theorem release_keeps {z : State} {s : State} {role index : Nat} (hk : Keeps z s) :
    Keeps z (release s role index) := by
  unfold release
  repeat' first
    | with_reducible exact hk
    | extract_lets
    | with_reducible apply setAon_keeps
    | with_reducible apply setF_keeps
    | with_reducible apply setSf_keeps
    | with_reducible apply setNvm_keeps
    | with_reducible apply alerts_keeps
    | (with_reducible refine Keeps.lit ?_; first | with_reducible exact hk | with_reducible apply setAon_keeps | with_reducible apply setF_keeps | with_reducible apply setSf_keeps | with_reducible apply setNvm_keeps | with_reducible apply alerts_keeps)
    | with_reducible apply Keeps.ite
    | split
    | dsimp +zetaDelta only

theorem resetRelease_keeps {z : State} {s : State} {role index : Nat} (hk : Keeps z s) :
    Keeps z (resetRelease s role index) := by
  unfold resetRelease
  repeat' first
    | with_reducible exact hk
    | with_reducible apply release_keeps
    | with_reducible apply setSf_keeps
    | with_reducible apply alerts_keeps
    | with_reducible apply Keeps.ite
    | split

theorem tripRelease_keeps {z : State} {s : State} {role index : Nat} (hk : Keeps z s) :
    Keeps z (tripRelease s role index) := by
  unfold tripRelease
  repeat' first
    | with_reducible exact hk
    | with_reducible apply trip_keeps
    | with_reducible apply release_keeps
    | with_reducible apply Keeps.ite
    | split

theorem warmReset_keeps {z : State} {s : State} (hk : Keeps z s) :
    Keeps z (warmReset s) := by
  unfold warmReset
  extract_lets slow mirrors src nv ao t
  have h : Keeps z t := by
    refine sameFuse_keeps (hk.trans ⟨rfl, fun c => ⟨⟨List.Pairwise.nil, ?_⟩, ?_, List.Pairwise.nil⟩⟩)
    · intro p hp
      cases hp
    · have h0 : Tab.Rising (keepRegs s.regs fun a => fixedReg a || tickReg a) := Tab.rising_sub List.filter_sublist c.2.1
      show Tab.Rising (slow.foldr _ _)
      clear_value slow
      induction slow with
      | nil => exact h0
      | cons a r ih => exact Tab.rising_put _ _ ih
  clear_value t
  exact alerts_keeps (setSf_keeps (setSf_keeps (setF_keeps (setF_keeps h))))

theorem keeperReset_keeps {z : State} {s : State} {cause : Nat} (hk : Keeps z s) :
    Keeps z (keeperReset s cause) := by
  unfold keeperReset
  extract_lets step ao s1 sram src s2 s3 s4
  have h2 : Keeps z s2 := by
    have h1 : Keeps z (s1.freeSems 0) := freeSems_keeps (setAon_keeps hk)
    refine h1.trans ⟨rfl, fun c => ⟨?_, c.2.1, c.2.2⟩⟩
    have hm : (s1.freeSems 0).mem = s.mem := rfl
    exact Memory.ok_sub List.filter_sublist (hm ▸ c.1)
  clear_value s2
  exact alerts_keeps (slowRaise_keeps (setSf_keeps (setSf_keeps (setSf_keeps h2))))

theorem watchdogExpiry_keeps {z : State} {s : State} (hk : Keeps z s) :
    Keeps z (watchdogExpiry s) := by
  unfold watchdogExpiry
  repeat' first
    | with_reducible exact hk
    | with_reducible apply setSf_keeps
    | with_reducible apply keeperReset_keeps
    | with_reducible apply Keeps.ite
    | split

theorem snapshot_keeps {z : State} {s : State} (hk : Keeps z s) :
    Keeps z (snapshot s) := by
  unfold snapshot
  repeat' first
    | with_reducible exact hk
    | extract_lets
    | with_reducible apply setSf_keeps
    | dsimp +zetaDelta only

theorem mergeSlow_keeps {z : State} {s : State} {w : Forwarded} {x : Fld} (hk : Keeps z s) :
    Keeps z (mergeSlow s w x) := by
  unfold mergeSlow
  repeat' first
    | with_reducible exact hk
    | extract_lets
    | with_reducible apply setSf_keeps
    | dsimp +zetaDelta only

* * *

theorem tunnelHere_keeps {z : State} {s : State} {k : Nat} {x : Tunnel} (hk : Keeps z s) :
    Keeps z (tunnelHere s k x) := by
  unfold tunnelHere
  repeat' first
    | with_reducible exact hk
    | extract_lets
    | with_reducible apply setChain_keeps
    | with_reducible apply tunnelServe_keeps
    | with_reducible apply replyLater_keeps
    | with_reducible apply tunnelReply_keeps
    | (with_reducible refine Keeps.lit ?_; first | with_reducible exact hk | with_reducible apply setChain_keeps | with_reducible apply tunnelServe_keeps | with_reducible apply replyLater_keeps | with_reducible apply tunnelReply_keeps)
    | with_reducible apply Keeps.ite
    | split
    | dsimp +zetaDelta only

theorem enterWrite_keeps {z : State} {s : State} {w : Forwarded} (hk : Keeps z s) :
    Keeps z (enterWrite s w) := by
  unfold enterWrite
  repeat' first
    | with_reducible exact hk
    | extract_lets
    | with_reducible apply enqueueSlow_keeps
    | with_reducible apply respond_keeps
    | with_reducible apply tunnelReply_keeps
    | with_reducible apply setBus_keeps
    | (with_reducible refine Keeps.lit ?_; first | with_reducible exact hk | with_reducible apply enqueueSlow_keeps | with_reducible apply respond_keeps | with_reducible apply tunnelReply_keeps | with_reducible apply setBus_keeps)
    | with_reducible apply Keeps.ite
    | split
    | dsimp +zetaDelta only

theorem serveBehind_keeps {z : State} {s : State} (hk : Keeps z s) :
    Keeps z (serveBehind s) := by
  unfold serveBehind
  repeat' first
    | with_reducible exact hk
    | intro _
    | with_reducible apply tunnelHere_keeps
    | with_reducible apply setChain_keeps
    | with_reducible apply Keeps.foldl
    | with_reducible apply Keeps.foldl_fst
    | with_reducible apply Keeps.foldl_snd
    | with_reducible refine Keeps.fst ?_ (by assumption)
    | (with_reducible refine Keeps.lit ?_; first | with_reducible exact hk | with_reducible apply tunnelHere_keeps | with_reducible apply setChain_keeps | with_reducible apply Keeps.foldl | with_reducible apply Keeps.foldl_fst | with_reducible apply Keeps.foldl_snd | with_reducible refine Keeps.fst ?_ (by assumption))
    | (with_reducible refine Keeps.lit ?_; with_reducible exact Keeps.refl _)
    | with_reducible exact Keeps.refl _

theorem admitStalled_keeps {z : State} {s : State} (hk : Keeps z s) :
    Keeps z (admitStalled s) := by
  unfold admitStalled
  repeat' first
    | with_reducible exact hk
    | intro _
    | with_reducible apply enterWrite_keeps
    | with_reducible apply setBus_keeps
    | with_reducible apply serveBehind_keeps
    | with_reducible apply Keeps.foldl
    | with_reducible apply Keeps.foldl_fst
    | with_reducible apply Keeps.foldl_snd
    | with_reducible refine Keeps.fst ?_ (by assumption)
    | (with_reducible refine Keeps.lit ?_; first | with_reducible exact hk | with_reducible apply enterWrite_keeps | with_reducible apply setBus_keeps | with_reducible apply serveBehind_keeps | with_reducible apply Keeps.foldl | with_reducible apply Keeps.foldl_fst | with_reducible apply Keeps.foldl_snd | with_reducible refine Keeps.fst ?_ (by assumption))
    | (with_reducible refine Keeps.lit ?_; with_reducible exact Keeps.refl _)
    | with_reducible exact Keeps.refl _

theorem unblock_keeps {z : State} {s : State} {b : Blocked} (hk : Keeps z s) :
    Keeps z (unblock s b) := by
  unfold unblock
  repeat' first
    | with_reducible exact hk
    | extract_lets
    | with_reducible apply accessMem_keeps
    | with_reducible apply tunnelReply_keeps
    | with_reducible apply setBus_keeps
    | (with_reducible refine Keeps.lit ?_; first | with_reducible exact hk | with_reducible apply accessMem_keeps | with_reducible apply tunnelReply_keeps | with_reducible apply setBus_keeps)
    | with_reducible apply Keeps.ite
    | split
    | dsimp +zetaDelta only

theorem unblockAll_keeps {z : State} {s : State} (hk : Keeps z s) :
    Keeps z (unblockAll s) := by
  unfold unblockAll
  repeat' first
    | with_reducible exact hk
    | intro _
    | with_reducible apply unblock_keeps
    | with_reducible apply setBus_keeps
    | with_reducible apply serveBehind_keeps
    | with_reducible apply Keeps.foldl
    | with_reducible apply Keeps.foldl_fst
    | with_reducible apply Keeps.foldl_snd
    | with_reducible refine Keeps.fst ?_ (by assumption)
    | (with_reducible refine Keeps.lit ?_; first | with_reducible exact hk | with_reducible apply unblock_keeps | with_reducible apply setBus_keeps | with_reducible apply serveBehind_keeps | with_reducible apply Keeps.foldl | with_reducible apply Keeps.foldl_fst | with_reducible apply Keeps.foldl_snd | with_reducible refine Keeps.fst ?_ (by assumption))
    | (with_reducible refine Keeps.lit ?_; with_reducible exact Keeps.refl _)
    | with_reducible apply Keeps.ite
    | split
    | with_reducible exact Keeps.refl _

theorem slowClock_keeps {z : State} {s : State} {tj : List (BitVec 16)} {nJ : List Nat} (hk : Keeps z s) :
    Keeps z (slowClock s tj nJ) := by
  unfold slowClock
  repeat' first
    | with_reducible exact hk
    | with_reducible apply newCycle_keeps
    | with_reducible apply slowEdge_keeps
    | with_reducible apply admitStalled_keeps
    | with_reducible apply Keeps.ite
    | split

■ **PROBLEM TO SOLVE**:
Read each line of the material, and wherever the word "cause" turns up, copy that line.

■ **RESPONSE TO THIS TASK**:
theorem keeperReset_keeps {z : State} {s : State} {cause : Nat} (hk : Keeps z s) :
    Keeps z (keeperReset s cause) := by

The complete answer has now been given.